Let the output be exactly the lines from the one containing "vchecks c .wr false v (k.actives o 64)" through the end of the records below, both included.

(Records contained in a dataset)
• • • •

-- ==== Sys2Proof/Machine/VecMem.lean ====
section
/-! DEFINITION. Vector memory (R215 to R219): the work of every entry of major 0x2C. -/

namespace Sys2Proof.Machine

/-- A vector access in use: where element i lies (exact offset) and its size. -/
structure VAcc where
  ptr : Word
  es : Nat
  off : Nat → Int

/-- R215: the offset of element i of a contiguous, a strided and an indexed form. -/
def linOff (x y : Word) (d : BitVec 16) (es : Nat) : VAcc := ⟨x, es, fun i => (ptrOffset x : Int) + y.toInt + d.toInt + (i : Int) * es⟩
def strideOff (x y : Word) (d : BitVec 16) (es : Nat) : VAcc := ⟨x, es, fun i => (ptrOffset x : Int) + d.toInt + (i : Int) * y.toInt⟩
def indexOff (x : Word) (t : Ety) (b : BitVec 2048) (d : BitVec 16) : VAcc :=
  ⟨x, t.w / 8, fun i => (ptrOffset x : Int) + d.toInt + (if t.w = 32 then sextNat (vget b 32 i) 32 else (vget b 16 i : Int)) * (t.w / 8 : Nat)⟩

/-- R216: the checks of the active elements, in order. `lane`: the LANE window is open to it. -/
def vchecks (c : Nat) (a : Acc) (lane : Bool) (v : VAcc) : List Nat → M Unit
  | [] => pure ()
  | i :: is => do
    let o := v.off i
    let p := mkPtr (ptrIndex v.ptr) (wrapInt 48 o)
    check (0 ≤ o && o < 2 ^ 48) .bounds p
    check (lane || ptrIndex p != 0xFFF3) .rights p
    let _ ← checkSpan c .vec a p o (o + v.es - 1)
    check (o.toNat % v.es == 0) .align p
    vchecks c a lane v is

/-- The active elements of a form with `n` elements. -/
def CoreSt.actives (k : CoreSt) (o : VOpt) (n : Nat) : List Nat := (upTo n).filter (k.active o)

/-- Reads element i; `lane` is the lane that holds it (R65). -/
def vread (c : Nat) (v : VAcc) (lane i : Nat) : M Nat := do
  let off := (v.off i).toNat
  let p := ptrAt v.ptr off
  let l ← checkSpan c .vec .rd p off (off + v.es - 1 : Nat)
  match l with
  | .lane => do
    let k ← getCore c
    pure (leNat ((upTo v.es).map (fun j => k.laneByte lane (off + j))))
  | l => pure (leNat (← readAt c l p off v.es))

/-- Writes element i. -/
def vwrite (c : Nat) (v : VAcc) (lane i x : Nat) : M Unit := do
  let off := (v.off i).toNat
  let p := ptrAt v.ptr off
  let l ← checkSpan c .vec .wr p off (off + v.es - 1 : Nat)
  match l with
  | .lane => modCore c (fun k => ((natBytes v.es x).zipIdx).foldl (fun k b => k.setLaneByte lane (off + b.2) b.1) k)
  | l => writeAt c l p off (natBytes v.es x)

def vreads (c : Nat) (v : VAcc) (w : Nat) : List Nat → M (SMap Nat)
  | [] => pure []
  | i :: is => do
    let x ← vread c v (i * w / 32) i
    let r ← vreads c v w is
    pure (SMap.set 0 r i x)

def vwrites (c : Nat) (v : VAcc) (w : Nat) (f : Nat → Nat) : List Nat → M Unit
  | [] => pure ()
  | i :: is => do
    vwrite c v (i * w / 32) i (f i)
    vwrites c v w f is

/-- A vector load: an inactive element follows R202; a fault leaves vD unwritten (R216). -/
def vload (o : VOpt) (d : VReg) (v : VAcc) (item : List Byte) : Perf := fun c e => do
  let k := e.seen (← getCore c)
  pushItem c e item
  vchecks c .rd true v (k.actives o o.ety.n)
  let xs ← vreads c v o.ety.w (k.actives o o.ety.n)
  vdone [k.vres o d o.ety.w o.ety.n (fun i => SMap.get 0 xs i)]

/-- A vector store of the elements of vC; in replay it pushes its item and makes no access (R300). -/
def vstore (o : VOpt) (v : VAcc) (f : CoreSt → Nat → Nat) (item : List Byte) : Perf := fun c e => do
  let k := e.seen (← getCore c)
  pushItem c e item
  if e.muted then vdone []
  else
    vchecks c .wr true v (k.actives o o.ety.n)
    vwrites c v o.ety.w (f k) (k.actives o o.ety.n)
    vdone []

/-- The pointer of element 0, as an item (R296). -/
def ptrItem (v : VAcc) : List Byte := natBytes 8 (mkPtr (ptrIndex v.ptr) (wrapInt 48 (v.off 0))).toNat

def runVld (o : VOpt) (d : VReg) (disp : BitVec 16) : Perf := fun c e => do
  let k := e.seen (← getCore c)
  let v := linOff (e.x 0) (e.x 1) disp (o.ety.w / 8)
  vload o d v (ptrItem v ++ k.maskItem o) c e
def runVlds (o : VOpt) (d : VReg) (disp : BitVec 16) : Perf := fun c e => vload o d (strideOff (e.x 0) (e.x 1) disp (o.ety.w / 8)) [] c e
def runVgath (o : VOpt) (d b : VReg) (disp : BitVec 16) : Perf := fun c e => do
  let k := e.seen (← getCore c)
  vload o d (indexOff (e.x 0) o.ety (k.rdV b) disp) [] c e
def runVst (o : VOpt) (d : VReg) (disp : BitVec 16) : Perf := fun c e => do
  let k := e.seen (← getCore c)
  let v := linOff (e.x 0) (e.x 1) disp (o.ety.w / 8)
  vstore o v (fun k i => vget (k.rdV d) o.ety.w i) (ptrItem v ++ k.maskItem o) c e
def runVsts (o : VOpt) (d : VReg) (disp : BitVec 16) : Perf := fun c e =>
  vstore o (strideOff (e.x 0) (e.x 1) disp (o.ety.w / 8)) (fun k i => vget (k.rdV d) o.ety.w i) [] c e
def runVscat (o : VOpt) (d b : VReg) (disp : BitVec 16) : Perf := fun c e => do
  let k := e.seen (← getCore c)
  vstore o (indexOff (e.x 0) o.ety (k.rdV b) disp) (fun k i => vget (k.rdV d) o.ety.w i) [] c e

-- ### Stochastic stores (R218)

/-- The seed of a stochastic store: the last of its operands. -/
def Entry.srMode (e : Entry) (i : Nat) : Mode := ⟨.sr, fld (e.xs.getLastD 0) 0 32, i⟩

def runVstSrPtr (o : VOpt) (df : BitVec 8) (a : VReg) (disp : BitVec 16) : Perf := fun c e => do
  let k := e.seen (← getCore c)
  let v := linOff (e.x 0) (e.x 1) disp 2
  vstore o v (fun k i => convE df.toNat 1 (e.srMode i) (vget (k.rdV a) 32 i)) (ptrItem v ++ k.maskItem o) c e

/-- The element index of walk number n (R72). -/
def walkAt (r : BitVec 512) (n : Nat) : Int :=
  let q1 := n / shE r 0
  let q2 := q1 / shE r 1
  let q3 := q2 / shE r 2
  let q4 := q3 / shE r 3
  let q5 := q4 / shE r 4
  ((n % shE r 0 : Nat) : Int) * shS r 0 + ((q1 % shE r 1 : Nat) : Int) * shS r 1 + ((q2 % shE r 2 : Nat) : Int) * shS r 2 +
  ((q3 % shE r 3 : Nat) : Int) * shS r 3 + ((q4 % shE r 4 : Nat) : Int) * shS r 4 + ((q5 % shE r 5 : Nat) : Int) * shS r 5

/-- R218: the elements of a handle's walk from `n0` on, as a vector access. -/
def walkOff (r : BitVec 512) (n0 : Nat) : VAcc :=
  let es := fmtWidth (shFmt r) / 8
  ⟨shPtr r, es, fun i => (ptrOffset (shPtr r) : Int) + walkAt r (n0 + i) * es⟩

/-- R218: the handle form's check at issue. -/
def srHandlePre : Nat → List Word → List Handle → M Unit := fun _ _ hs => do
  goodHandles hs
  check (loomFmt (shFmt (hs.getD 0 .unbound).shape)) .hdlbad 0

def runVstSrHdl (o : VOpt) (a : VReg) : Perf := fun c e => do
  let k := e.seen (← getCore c)
  let r := (e.hd 0).shape
  let n0 := (e.x 0).toNat
  let v := walkOff r n0
  pushItem c e (natBytes 8 n0 ++ k.maskItem o)
  if e.muted then vdone []
  else
    let is := (k.actives o 64).filter (fun i => n0 + i < shCount r)
    vchecks c .wr true v is
    vwrites c v 32 (fun i => convE (shFmt r) 1 (e.srMode (n0 + i)) (vget (k.rdV a) 32 i)) is
    vdone []

-- ### Accumulating stores (R219)

/-- R219: one element, in one step at its place for scope D. -/
def vaccOne (c : Nat) (f : Nat) (v : VAcc) (i x : Nat) : M Unit := do
  let off := (v.off i).toNat
  let p := ptrAt v.ptr off
  let l ← checkSpan c .vec .wr p off (off + v.es - 1 : Nat)
  let _ ← atomicAt c l .wr p off v.es 2 (fun old => some (roundFmt f (f == 2) .rne ((decodeFmt f (f == 2) old).add (f32 x))))

def vaccAll (c : Nat) (f : Nat) (v : VAcc) (x : Nat → Nat) : List Nat → M Unit
  | [] => pure ()
  | i :: is => do
    vaccOne c f v i (x i)
    vaccAll c f v x is

def runVstAcc (o : VOpt) (df : BitVec 8) (a : VReg) (disp : BitVec 16) : Perf := fun c e => do
  let k := e.seen (← getCore c)
  let v := linOff (e.x 0) (e.x 1) disp (fmtWidth df.toNat / 8)
  vchecks c .wr false v (k.actives o 64)
  vaccAll c df.toNat v (fun i => vget (k.rdV a) 32 i) (k.actives o 64)
  vdone []

end Sys2Proof.Machine
end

• • • •

## Answer below
  vchecks c .wr false v (k.actives o 64)
  vaccAll c df.toNat v (fun i => vget (k.rdV a) 32 i) (k.actives o 64)
  vdone []

end Sys2Proof.Machine
end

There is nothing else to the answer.